The specification contains:

  • The name of the API (indices.create), which usually corresponds to the client calls

  • Link to the documentation at the http://elastic.co website.

    IMPORANT: This should be a live link. Several downstream ES clients use this link to generate their documentation. Using a broken link or linking to yet-to-be-created doc pages can break the Elastic docs build.

  • stability indicating the state of the API, has to be declared explicitly or YAML tests will fail

    • experimental highly likely to break in the near future (minor/path), no bwc guarantees. Possibly removed in the future.
    • beta less likely to break or be removed but still reserve the right to do so
    • stable No backwards breaking changes in a minor
  • Request URL: HTTP method, path and parts

  • Request parameters

  • Request body specification

NOTE If an API is stable but it response should be treated as an arbitrary map of key values please notate this as followed

{
  "api.name": {
    "stability" : "stable",
    "response": {
      "treat_json_as_key_value" : true
    }
  }
}

Backwards compatibility

The specification follows the same backward compatibility guarantees as Elasticsearch.

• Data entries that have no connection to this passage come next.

/-- The word a fetch gets from a window that is no storage. -/
theorem windowRead_windowWord {s : State} {k : WindowKind} {o : Nat} {w : Word} (h : WindowWord s k o w) :
    (windowRead s k o .word).1 = w ∧ (windowRead s k o .word).2 = s.afterRead k o .word := by
  have hx : ∀ {r a b : Word}, IsLaneRead o .word r a → IsLaneRead o .word r b → a = b := fun ha hb =>
    BitVec.eq_of_getLsbD_eq fun k _ => (ha k).trans (hb k).symm
  cases k with
  | ram => cases h
  | bios => cases h
  | intc =>
    obtain ⟨r, hr, hw⟩ := h
    exact ⟨hx (intcRead_lanes hr .word) hw, rfl⟩
  | dma =>
    obtain ⟨hd, r, hr, hw⟩ := h
    exact ⟨hx (dmaRead_lanes hd hr .word) hw, windowRead_state (fun _ => hd) o .word⟩
  | device d =>
    cases h
    exact ⟨rfl, rfl⟩

/-! ## Writes -/

/-- A store to a device window (R76, R353, R357). -/
theorem storeMem_device {u : State} {ea x : Word} {n : Width} {w : DevWindow} {o cost : Nat}
    (hm : misaligned ea n = false) (hi : u.params.iscDropsStores = true → u.isc = false)
    (hr : resolve u ea = some (.device w, o)) (hc : u.latency ea n true = cost) :
    DeviceTold w o cost u n x (storeMem ea n x u) := by
  refine ⟨truncTo n x, truncTo_toNat n x, fun hp => ?_, fun hp => ?_⟩
  · rw [storeMem_mapped hm hi hr (rearm_ok _ hp), hc]
    rfl
  · obtain ⟨f, hf⟩ := rearm_negative (s := u.tell (.devWrite w o n (truncTo n x))) _ hp
    obtain ⟨d, y, hd, hy, rfl⟩ := rearm_error _ hf
    refine ⟨d, y, hd, hy, ?_⟩
    have : windowWrite u (.device w) o n x = .error (.negativeNextEvent d) := hf
    unfold storeMem
    rw [memWrite_mapped hm hi hr, this]

/-- A store to the interrupt controller (R335, R336). -/
theorem storeMem_intc {u : State} {ea x : Word} {n : Width} {o cost : Nat} (hm : misaligned ea n = false)
    (hi : u.params.iscDropsStores = true → u.isc = false) (hr : resolve u ea = some (.intc, o))
    (hc : u.latency ea n true = cost) : IntcStored o cost u n x (storeMem ea n x u) := by
  refine ⟨_, storeMem_mapped hm hi hr rfl, ?_, fun ho => ?_, fun ho => ?_, fun ho k hk => ?_⟩
  · rw [hc]
    unfold intcWrite
    split <;> rfl
  · unfold intcWrite
    rw [ho]
    refine ⟨rfl, fun k _ hk => ?_⟩
    have hb : (u.iStat &&& (lanePlace n o x ||| ~~~laneMask n o)).getLsbD k = (u.iStat.getLsbD k &&
        (if 8 * (o % 4) ≤ k ∧ k < 8 * (o % 4) + 8 * n.bytes then x.getLsbD (k - 8 * (o % 4)) else true)) := by
      rw [BitVec.getLsbD_and, BitVec.getLsbD_or, BitVec.getLsbD_not, getLsbD_lanePlace n o x hk, getLsbD_laneMask n o hk]
      by_cases h : 8 * (o % 4) ≤ k ∧ k < 8 * (o % 4) + 8 * n.bytes
      · simp [h, hk]
      · simp only [h, hk, decide_true, decide_false, Bool.not_false, Bool.and_true, Bool.false_and, Bool.or_true,
          if_false]
    refine ⟨fun h => hb.trans (congrArg _ (if_pos h)),
      fun h => hb.trans ((congrArg _ (if_neg h)).trans (Bool.and_true _))⟩
  · unfold intcWrite
    rw [ho]
    refine ⟨rfl, fun k hn hk => ?_⟩
    have hb : (laneWrite n o u.iMask x &&& u.lineMask).getLsbD k = (laneWrite n o u.iMask x).getLsbD k := by
      rw [BitVec.getLsbD_and, getLsbD_lineMask, decide_eq_true hn, decide_eq_true hk, Bool.and_self, Bool.and_true]
    have hl := isLaneWrite_laneWrite o n u.iMask x k hk
    exact ⟨fun h => hb.trans (hl.1 h), fun h => hb.trans (hl.2 h)⟩
  · unfold intcWrite
    rcases ho with ho | ho <;> rw [ho]
    · exact ⟨fun h => (BitVec.getLsbD_and ..).trans (by rw [h, Bool.false_and]), fun h => h⟩
    · refine ⟨fun h => h, fun _ => (BitVec.getLsbD_and ..).trans ?_⟩
      rw [getLsbD_lineMask, decide_eq_false (p := k < u.params.nIrq) (by omega), Bool.and_false, Bool.and_false]

/-- A store to a place of the DMA block: the register's own write, then the closing `DmaRecompute()`. -/
theorem storeMem_dma {u : State} {ea x : Word} {n : Width} {o cost : Nat} (hm : misaligned ea n = false)
    (hi : u.params.iscDropsStores = true → u.isc = false) (hr : resolve u ea = some (.dma, o))
    (hc : u.latency ea n true = cost) :
    storeMem ea n x u = .next ((dmaRecompute (dmaRegWrite u o n x)).charge cost).advanced := by
  rw [storeMem_mapped hm hi hr rfl, hc]
  rfl

/-- A store to a register that only stores (R340). -/
theorem storeMem_dmaStored {u : State} {ea x : Word} {n : Width} {o cost : Nat} (hm : misaligned ea n = false)
    (hi : u.params.iscDropsStores = true → u.isc = false) (hr : resolve u ea = some (.dma, o))
    (hc : u.latency ea n true = cost) (hd : u.dicr.getLsbD 31 = dmaIrq u.dicr) :
    DmaStored o cost u n x (storeMem ea n x u) := by
  have hn : ∀ {v : State}, dmaRegWrite u o n x = v → v.dicr = u.dicr →
      storeMem ea n x u = .next (v.charge cost).advanced := by
    intro v hv hdv
    rw [storeMem_dma hm hi hr hc, hv, dmaRecompute_of_consistent (by rw [hdv]; exact hd)]
  refine ⟨fun c hlt => ⟨fun ho => ?_, fun ho => ?_, fun ho => ?_⟩, fun ho => ?_⟩
  · refine ⟨_, isLaneWrite_laneWrite o n _ x,
      hn (v := { u with dma := u.dma.set c { u.dma[c] with madr := laneWrite n o u.dma[c].madr x } }) ?_ rfl⟩
    unfold dmaRegWrite
    rw [(dmaReg_channel hlt).1 ho]
  · refine ⟨_, isLaneWrite_laneWrite o n _ x,
      hn (v := { u with dma := u.dma.set c { u.dma[c] with bcr := laneWrite n o u.dma[c].bcr x } }) ?_ rfl⟩
    unfold dmaRegWrite
    rw [(dmaReg_channel hlt).2.1 ho]
  · refine hn ?_ rfl
    unfold dmaRegWrite
    rw [(dmaReg_channel hlt).2.2.2 ho]
  · refine hn ?_ rfl
    unfold dmaRegWrite
    rw [(dmaReg_control _ _).2.2 ho]

theorem dmaLoop_consistent (fuel : Nat) : ∀ {s : State}, s.dicr.getLsbD 31 = dmaIrq s.dicr →
    (dmaLoop fuel s).dicr.getLsbD 31 = dmaIrq (dmaLoop fuel s).dicr := by
  induction fuel with
  | zero => exact fun h => h
  | succ n ih =>
    intro s h
    unfold dmaLoop
    split
    · exact h
    · exact ih (dicr_irq_dmaRecompute _)

theorem dmaService_consistent {s : State} (h : s.dicr.getLsbD 31 = dmaIrq s.dicr) :
    (dmaService s).dicr.getLsbD 31 = dmaIrq (dmaService s).dicr := dmaLoop_consistent _ h

/-- A store to a register that starts channels (R343). -/
theorem storeMem_dmaStarted {u : State} {ea x : Word} {n : Width} {o cost : Nat} (hm : misaligned ea n = false)
    (hi : u.params.iscDropsStores = true → u.isc = false) (hr : resolve u ea = some (.dma, o))
    (hc : u.latency ea n true = cost) (hd : u.dicr.getLsbD 31 = dmaIrq u.dicr) :
    DmaStarted o cost u n x (storeMem ea n x u) := by
  have hn : ∀ {v : State}, dmaRegWrite u o n x = dmaService v → v.dicr = u.dicr →
      storeMem ea n x u = .next ((dmaService v).charge cost).advanced := by
    intro v hv hdv
    rw [storeMem_dma hm hi hr hc, hv, dmaRecompute_of_consistent (dmaService_consistent (by rw [hdv]; exact hd))]
  refine ⟨fun c hlt ho => ?_, fun ho => ?_⟩
  · refine ⟨_, isLaneWrite_laneWrite o n _ x,
      hn (v := { u with dma := u.dma.set c { u.dma[c] with chcr := laneWrite n o u.dma[c].chcr x } }) ?_ rfl⟩
    unfold dmaRegWrite
    rw [(dmaReg_channel hlt).2.2.1 ho]
  · refine ⟨_, isLaneWrite_laneWrite o n _ x, hn (v := { u with dpcr := laneWrite n o u.dpcr x }) ?_ rfl⟩
    unfold dmaRegWrite
    rw [(dmaReg_control _ _).1 ho]

/-- The composite interrupt in the bits of DICR (R342). -/
theorem dmaIrq_iff (d : Word) : dmaIrq d = true ↔ DmaIrqBits d := by
  have hx : (d.extractLsb' 16 7 &&& d.extractLsb' 24 7 != 0) = true ↔
      ∃ c, c < 7 ∧ d.getLsbD (16 + c) = true ∧ d.getLsbD (24 + c) = true := by
    rw [bne_iff_ne]
    constructor
    · intro h
      by_contra hn
      apply h
      apply BitVec.eq_of_getLsbD_eq
      intro i hi
      rw [BitVec.getLsbD_and, BitVec.getLsbD_extractLsb', BitVec.getLsbD_extractLsb', decide_eq_true hi,
        Bool.true_and, Bool.true_and]
      simp only [BitVec.ofNat_eq_ofNat, BitVec.getLsbD_zero, Bool.and_eq_false_imp]
      intro h1
      by_contra h2
      exact hn ⟨i, hi, h1, by simpa using h2⟩
    · rintro ⟨c, hc, h1, h2⟩ h
      have := congrArg (fun v : BitVec 7 => v.getLsbD c) h
      simp [hc, h1, h2] at this
  unfold dmaIrq DmaIrqBits
  rw [Bool.or_eq_true, Bool.and_eq_true, hx]
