/-- IP[2] is the composite signal and IP[1:0] are CAUSE's; no other bit of IP can be 1. -/
theorem ip_and_im_iff (s : State) : (s.ip &&& s.im != 0) = true ↔
    s.composite = true ∧ s.sr.getLsbD 10 = true ∨ s.cause.ip.getLsbD 0 = true ∧ s.sr.getLsbD 8 = true ∨
      s.cause.ip.getLsbD 1 = true ∧ s.sr.getLsbD 9 = true := by
  have hbit {k : Nat} (hk : k < 8) : (s.ip &&& s.im).getLsbD k = true ↔
      (if k = 2 then s.composite else s.cause.ip.getLsbD k) = true ∧ s.sr.getLsbD (8 + k) = true := by
    rw [BitVec.getLsbD_and, getLsbD_ip s hk, State.im, BitVec.getLsbD_extractLsb', decide_eq_true hk, Bool.true_and,
      Bool.and_eq_true]
  rw [bne_zero_iff_exists_bit]
  constructor
  · rintro ⟨k, h⟩
    have hk : k < 8 := BitVec.lt_of_getLsbD h
    obtain ⟨hip, him⟩ := (hbit hk).mp h
    interval_cases k
    · exact .inr (.inl ⟨hip, him⟩)
    · exact .inr (.inr ⟨hip, him⟩)
    · exact .inl ⟨hip, him⟩
    all_goals exact absurd (BitVec.lt_of_getLsbD hip) (by decide)
  · rintro (h | h | h)
    · exact ⟨2, (hbit (by decide)).mpr h⟩
    · exact ⟨0, (hbit (by decide)).mpr h⟩
    · exact ⟨1, (hbit (by decide)).mpr h⟩

/-- Settles O45: `SR.IEc` is bit 0, and what is pending and enabled is read bit by bit. -/
theorem interruptCondition : Obligations.InterruptCondition := by
  intro s
  rw [State.intPending, Bool.and_eq_true, ip_and_im_iff, composite_iff]
  rfl

theorem sampleInterrupt_of_pending {s : State} (h : s.intPending = true) :
    sampleInterrupt s = enterException .interrupt s := if_pos h

theorem sampleInterrupt_of_not_pending {s : State} (h : s.intPending = false) : sampleInterrupt s = s :=
  if_neg (by rw [h]; exact Bool.false_ne_true)

/-- Entry clears `SR.IEc`, so the handler's first instruction runs before the next interrupt. -/
theorem intPending_enterException (e : Exc) (s : State) : (enterException e s).intPending = false := by
  have hiec : (enterException e s).iec = false := getLsbD_srPush s.sr (k := 0) (by decide)
  rw [State.intPending, hiec, Bool.false_and]

theorem Runnable.enterException {s : State} (h : Runnable s) (hp : s.params.wf = true) (e : Exc) :
    Runnable (enterException e s) where
  pc_aligned := aligned4_vector hp
  npc_aligned := aligned4_add_four (aligned4_vector hp)
  next_natural := h.next_natural

/-- Settles O46: the sample enters the interrupt, and of the state after entry it takes none (`witness_step`). -/
theorem interruptTakenBeforeFetch : Obligations.InterruptTakenBeforeFetch := by
  intro s hr hp hi
  have hn := intPending_enterException .interrupt s
  refine ⟨?_, hn⟩
  rw [step_of_runnable hr, step_of_runnable (hr.enterException hp .interrupt), sampleInterrupt_of_pending hi,
    sampleInterrupt_of_not_pending hn]

theorem instructionCycle_unmapped {s : State} (h : resolve s s.pc = none) :
    instructionCycle s = .next (afterRaise .busErrorFetch s) := by
  unfold instructionCycle fetch
  rw [h]
  exact raise_eq s .busErrorFetch

/-- Settles O47: with no interrupt due the cycle is BusErrorFetch's entry (`witness_step`). -/
theorem fetchFromNowhere : Obligations.FetchFromNowhere := by
  intro s hr hi hpc
  rw [step_of_runnable hr, sampleInterrupt_of_not_pending hi, instructionCycle_unmapped hpc]

/-! ## The interrupt controller (R335, R336) -/

/-- Settles O32: the window answers the lanes of its register, and each store is one bus write, SWL's and SWR's in the
state after the read (`witness_InterruptControllerRegisters`, `witness_IntcRegIs`). -/
theorem interruptControllerRegisters : Obligations.InterruptControllerRegisters := by
  intro s rt rs imm o ea wa u
  refine ⟨fun hr => ⟨fun r hreg => ?_, fun hi => ?_⟩, fun hr r hreg => ?_⟩
  · exact ⟨intcRead s o, intcRead_lanes hreg, everyLoad_mapped hr rt⟩
  · exact everyStore_of fun log n x ha => storeMem_intc (misaligned_eq_false ha) hi hr rfl
  · exact ⟨intcRead s o .word, intcRead_lanes hreg .word, everyMergedLoad_mapped hr rt,
      fun hi => everyMergedStore_of hr fun x => storeMem_intc (misaligned_alignedWord _) hi hr rfl⟩

/-! ## The DMA registers (R340, R345) -/

section

variable {s : State} {rs : RegIdx} {imm : BitVec 16} {o : Nat}
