/-- Which errors each command may leave in ERR (rules R151, R149): no other. -/
def Obligations.ErrorsOfEachCommand : Prop :=
  ∀ (i : Instr) (s t : State), exec i s = .next t →
    match i with
    | .nop | .encCtxReset | .decCtxReset | .encStart => t.status.err = .ok
    | .encBin _ _ => t.status.err ∈ [ErrCode.ok, .notStarted, .zeroWidth, .outOverflow]
    | .encFinish => t.status.err ∈ [ErrCode.ok, .notStarted, .outOverflow]
    | .encBlock _ _ => t.status.err ∈ [ErrCode.ok, .zeroWidth, .outOverflow]
    | .decLoad => t.status.err ∈ [ErrCode.ok, .shortStream, .badLen]
    | .decStart => t.status.err ∈ [ErrCode.ok, .notReady, .streamInvalid]
    | .decBin _ => t.status.err ∈ [ErrCode.ok, .notReady, .zeroWidth]
    | .decBlock _ _ => t.status.err ∈ [ErrCode.ok, .notReady, .streamInvalid, .levelRange, .zeroWidth]

/-- Under rule R10's constraint no command raises ZERO_WIDTH (rules R10, R93, R117, R151), from any state that keeps the
invariant. -/
def Obligations.LegalTablesNeverZeroWidth : Prop :=
  ∀ (i : Instr) (s t : State), s.cfg.Legal → Inv s → exec i s = .next t → t.status.err ≠ .zeroWidth

/-! Contexts (rules R81 to R98). -/

/-- The context-index formulas of rules R86, R88, R89, R90 and R91, with the values the rules list. -/
def Obligations.ContextIndexFormulas : Prop :=
  (∀ (i : Fin 16) (sig : Fin 16 → Bool), (sigCtx i sig).val =
    min 5 ((if i.val % 4 ≠ 0 ∧ sig (i - 1) = true then 1 else 0) + (if 4 ≤ i.val ∧ sig (i - 4) = true then 1 else 0))) ∧
  sigCtx 5 (fun k => decide (k.val < 2)) = 1 ∧
  (∀ i : Fin 16, (lastCtx i).val = 6 + min 2 ((15 - i.val) / 4) ∧
    (lastCtx i).val = (if i.val ≤ 7 then 8 else if i.val ≤ 11 then 7 else 6)) ∧
  (∀ i : Fin 16, (prefixCtx i).val = 16 + min 4 (i.val / 4) ∧ (prefixCtx i).val ≤ 19) ∧
  (∀ j : Fin 4, (suffixCtx j).val = 21 + j.val) ∧ signCtx.val = 25

/-- Rule R87: the significance context reads the flags at `i - 1` and `i - 4` and no other. -/
def Obligations.SignificanceContextReadsTwoFlags : Prop :=
  ∀ (i : Fin 16) (f g : Fin 16 → Bool),
    (∀ k : Fin 16, k.val + 1 = i.val ∨ k.val + 4 = i.val → f k = g k) → sigCtx i f = sigCtx i g

/-- Rule R92: the contexts the block syntax can reach are exactly the fifteen listed, in both directions. -/
def Obligations.BlockSyntaxContexts : Prop :=
  (∀ (cfg : Config) (blk : BlkType) (coefs : Coefs), ∀ p ∈ blockBins cfg blk coefs, p.2 ∈ syntaxContexts) ∧
  (∀ (cfg : Config) (blk : BlkType), ∃ coefs, ∀ c ∈ syntaxContexts, ∃ b, (b, c) ∈ blockBins cfg blk coefs) ∧
  (∀ (s t : State) (blk : BlkType) (comp : Component) (c : Fin 32), exec (.decBlock blk comp) s = .next t →
    c ∉ syntaxContexts → t.dec.ctx.get c = s.dec.ctx.get c)

/-- The width split (rule R93), total and with both widths at least 1 under rule R10's constraint, and a fault exactly where
a width is zero. -/
def Obligations.WidthSplit : Prop :=
  (∀ (cfg : Config) (r : BitVec 9) (st : BitVec 4), cfg.Legal → 256 ≤ r.toNat → r.toNat ≤ 510 →
    ∃ lps mps, widths cfg r st = some (lps, mps) ∧ lps = r.toNat * (cfg.lpsScale.get st.toFin).toNat / 65536 ∧
      mps = r.toNat - lps ∧ 1 ≤ lps ∧ lps ≤ r.toNat - 1 ∧ 1 ≤ mps ∧ mps ≤ r.toNat - 1) ∧
  (∀ (cfg : Config) (r : BitVec 9) (st : BitVec 4), widths cfg r st = none ↔
    (r.toNat * (cfg.lpsScale.get st.toFin).toNat / 65536 = 0 ∨
      r.toNat - r.toNat * (cfg.lpsScale.get st.toFin).toNat / 65536 = 0))

/-- Rules R94, R95: the state and the most probable symbol after an MPS and after an LPS. -/
def Obligations.ContextUpdates : Prop :=
  ∀ (cfg : Config) (e : Ctx),
    (e.mpsUpdate cfg).state = cfg.transMps.get e.state.toFin ∧ (e.mpsUpdate cfg).mps = e.mps ∧
    (e.lpsUpdate cfg).state = cfg.transLps.get e.state.toFin ∧
    (e.lpsUpdate cfg).mps = (if e.state = 0 then !e.mps else e.mps)

/-- Rule R98: a step changes a context entry only by a bin against it (ENC_BIN or DEC_BIN naming it, or a block command), a
host write of its register, the unit's CTX_RESET command, or reset. -/
def Obligations.ContextsChangeOnlyByListedMeans : Prop :=
  ∀ (s t : State) (c : Fin 32), step s = .next t →
    (t.enc.ctx.get c ≠ s.enc.ctx.get c →
      (∃ rest, s.pending = .reset :: rest) ∨
      (∃ a w rest, s.pending = .write 32 a w :: rest ∧
        (a.toNat = 0x00200 + 4 * c.val ∨
          (a = 0x00000 ∧ (decode w = .command .encCtxReset ∨ (∃ b, decode w = .command (.encBin c b)) ∨
            ((∃ blk comp, decode w = .command (.encBlock blk comp)) ∧ c ∈ syntaxContexts)))))) ∧
    (t.dec.ctx.get c ≠ s.dec.ctx.get c →
      (∃ rest, s.pending = .reset :: rest) ∨
      (∃ a w rest, s.pending = .write 32 a w :: rest ∧
        (a.toNat = 0x00280 + 4 * c.val ∨
          (a = 0x00000 ∧ (decode w = .command .decCtxReset ∨ decode w = .command (.decBin c) ∨
            ((∃ blk comp, decode w = .command (.decBlock blk comp)) ∧ c ∈ syntaxContexts))))))

/-! Control commands (rules R141 to R143). -/

/-- NOP, ENC_CTX_RESET and DEC_CTX_RESET: their words, and the whole next state. -/
def Obligations.ControlCommandResults : Prop :=
  (encode .nop = 0x00000000 ∧ encode .encCtxReset = 0x00000001 ∧ encode .decCtxReset = 0x00000002) ∧
  ∀ s : State, s.status.busy = false →
    exec .nop s = .next { s with status := { s.status with err := .ok } } ∧
    exec .encCtxReset s = .next { s with
      enc := { s.enc with ctx := Vector.replicate 32 ⟨false, 0⟩ }, status := { s.status with err := .ok } } ∧
    exec .decCtxReset s = .next { s with
      dec := { s.dec with ctx := Vector.replicate 32 ⟨false, 0⟩ }, status := { s.status with err := .ok } }

/-! The encoder unit (rules R99 to R108, R144). -/

/-- ENC_START (rule R104): its word, and the whole next state; contexts and OUT_BUF are kept, an open session is discarded. -/
def Obligations.EncStartResult : Prop :=
  encode .encStart = 0x00000003 ∧
  ∀ s : State, s.status.busy = false →
    exec .encStart s = .next { s with
      enc := { s.enc with
        r := 510, l := 0, cnt := 8, pendValid := false, pend := 0, ffRun := 0, outLen := 0, active := true },
      status := { s.status with err := .ok } }

/-- ENC_BIN (rules R99, R100, R101, R107): the whole next state. The part of the range that the bin keeps is doubled `k`
times, up to 256..511; the low, advanced by the MPS width for an LPS, is shifted as often; where the counter runs out, the
bits from the 10-bit window up go to the byte machine of rule R102 and the counter restarts at 7. It completes wherever no
byte is emitted or there is room for one. -/
def Obligations.EncBinResult : Prop :=
  ∀ (s : State) (c : Fin 32) (b : Bool), s.cfg.Legal → s.enc.active = true → 256 ≤ s.enc.r.toNat →
    ∃ k ≤ 8, 256 ≤ partWidth s.cfg s.enc.r (s.enc.ctx.get c) b * 2 ^ k ∧
      partWidth s.cfg s.enc.r (s.enc.ctx.get c) b * 2 ^ k < 512 ∧
      (k ≤ s.enc.cnt.toNat ∨ s.enc.produced < s.cfg.outCap →
        exec (.encBin c b) s = .next { s with
          enc :=
            let low := s.enc.l.toNat +
              (if b = (s.enc.ctx.get c).mps then 0 else mpsWidth s.cfg s.enc.r (s.enc.ctx.get c))
            let u := if k ≤ s.enc.cnt.toNat then
                { s.enc with l := BitVec.ofNat 19 (low * 2 ^ k), cnt := BitVec.ofNat 4 (s.enc.cnt.toNat - k) }
              else
                { s.enc.resolve (BitVec.ofNat 9 (low * 2 ^ (s.enc.cnt.toNat + 1) / 1024)) with
                  l := BitVec.ofNat 19 (low * 2 ^ (s.enc.cnt.toNat + 1) % 1024 * 2 ^ (k - s.enc.cnt.toNat - 1)),
                  cnt := BitVec.ofNat 4 (7 - (k - s.enc.cnt.toNat - 1)) }
            { u with
              r := BitVec.ofNat 9 (partWidth s.cfg s.enc.r (s.enc.ctx.get c) b * 2 ^ k),
              ctx := s.enc.ctx.put c (entryAfter s.cfg (s.enc.ctx.get c) b) },
          status := { s.status with err := .ok, busy := false } })

/-- The faults of ENC_BIN and ENC_FINISH's NOT_STARTED, with rule R149's unit effects (rules R102, R107, R108): NOT_STARTED
changes nothing in the unit; ZERO_WIDTH applies nothing of the bin; at OUT_OVERFLOW the registers and the contexts are as at
the failing Emit and no byte is written. -/
def Obligations.EncBinFaults : Prop :=
  (∀ (s : State) (c : Fin 32) (b : Bool), s.enc.active = false →
    exec (.encBin c b) s = .next { s with
      status := { s.status with err := .notStarted, fault := true, busy := false } } ∧
    exec .encFinish s = .next { s with
      status := { s.status with err := .notStarted, fault := true, busy := false } }) ∧
  (∀ (s : State) (c : Fin 32) (b : Bool), s.enc.active = true →
    lpsWidth s.cfg s.enc.r (s.enc.ctx.get c) = 0 ∨ mpsWidth s.cfg s.enc.r (s.enc.ctx.get c) = 0 →
    exec (.encBin c b) s = .next { s with
      enc := { s.enc with active := false },
      status := { s.status with err := .zeroWidth, fault := true, busy := false } }) ∧
  (∀ (s : State) (c : Fin 32) (b : Bool) (k : Nat), s.cfg.Legal → s.enc.active = true → 256 ≤ s.enc.r.toNat → k ≤ 8 →
    256 ≤ partWidth s.cfg s.enc.r (s.enc.ctx.get c) b * 2 ^ k →
    partWidth s.cfg s.enc.r (s.enc.ctx.get c) b * 2 ^ k < 512 → s.enc.cnt.toNat < k → s.cfg.outCap ≤ s.enc.produced →
    exec (.encBin c b) s = .next { s with
      enc :=
        let low := s.enc.l.toNat +
          (if b = (s.enc.ctx.get c).mps then 0 else mpsWidth s.cfg s.enc.r (s.enc.ctx.get c))
        { s.enc with
          r := BitVec.ofNat 9 (partWidth s.cfg s.enc.r (s.enc.ctx.get c) b * 2 ^ (s.enc.cnt.toNat + 1)),
          l := BitVec.ofNat 19 (low * 2 ^ (s.enc.cnt.toNat + 1) % 1024), cnt := 7,
          ctx := s.enc.ctx.put c (entryAfter s.cfg (s.enc.ctx.get c) b), active := false },
      status := { s.status with err := .outOverflow, fault := true, busy := false } })

/-- The carry-resolving byte machine (rules R102, R103): OUT_OVERFLOW with nothing changed where the produced bytes fill the
capacity; else a carry adds 1 to the held byte and turns the run to zeros, a 0xFF is deferred, and another byte writes the
held byte and the run unchanged. Every other byte of OUT_BUF keeps its value. -/
def Obligations.EmitResolvesHeldBytes : Prop :=
  ∀ (cfg : Config) (out : BitVec 9) (u : EncUnit), cfg.outCap ≤ 65536 →
    (cfg.outCap ≤ u.produced → emit cfg out u = .raised .outOverflow u) ∧
    (u.produced < cfg.outCap → ∃ v, emit cfg out u = .ok () v ∧
      (256 ≤ out.toNat →
        v = { u with
          pend := out.extractLsb' 0 8, pendValid := true, ffRun := 0, outLen := v.outLen, outBuf := v.outBuf } ∧
        v.outLen.toNat = u.outLen.toNat + 1 + u.ffRun.toNat ∧
        ∀ a, v.outByteAt a =
          if a = u.outLen.toNat then u.pend + 1
          else if u.outLen.toNat < a ∧ a ≤ u.outLen.toNat + u.ffRun.toNat then 0x00
          else u.outByteAt a) ∧
      (out = 0x0FF → v = { u with ffRun := u.ffRun + 1 }) ∧
      (out.toNat < 0xFF → u.pendValid = true →
        v = { u with
          pend := out.extractLsb' 0 8, pendValid := true, ffRun := 0, outLen := v.outLen, outBuf := v.outBuf } ∧
        v.outLen.toNat = u.outLen.toNat + 1 + u.ffRun.toNat ∧
        ∀ a, v.outByteAt a =
          if a = u.outLen.toNat then u.pend
          else if u.outLen.toNat < a ∧ a ≤ u.outLen.toNat + u.ffRun.toNat then 0xFF
          else u.outByteAt a) ∧
      (out.toNat < 0xFF → u.pendValid = false →
        v = { u with pend := out.extractLsb' 0 8, pendValid := true, ffRun := 0 }))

  • Within a Major, additions only.
  • If an item has been documented wrong it should be deprecated instead as removing these might break downstream clients.
  • Major version change, may deprecate pieces or simply remove them given enough deprecation time.

Deprecations

The specification schema allows to codify API deprecations, either for an entire API, or for specific parts of the API, such as paths or parameters.

Entire API:

{
  "api" : {
    "deprecated" : {
      "version" : "7.0.0",
      "description" : "Reason API is being deprecated"
    },
  }
}

Specific paths and their parts:

{
  "api": {
    "url": {
      "paths": [
        {
          "path":"/{index}/{type}/{id}/_create",
          "method":"PUT",
          "parts":{
            "id":{
              "type":"string",
              "description":"Document ID"
            },
            "index":{
              "type":"string",
              "description":"The name of the index"
            },
            "type":{
              "type":"string",
              "description":"The type of the document",
              "deprecated":true
            }
          },
          "deprecated":{
            "version":"7.0.0",
            "description":"Specifying types in urls has been deprecated"
          }
        }
      ]
    }
  }
}

Parameters

{
  "api": {
    "url": {
      "params": {
        "stored_fields": {
          "type": "list",
          "description" : "",
          "deprecated" : {
            "version" : "7.0.0",
            "description" : "Reason parameter is being deprecated"
          }
        }
      }
    }
  }
}

License

This software is licensed under the Apache License, version 2 ("ALv2").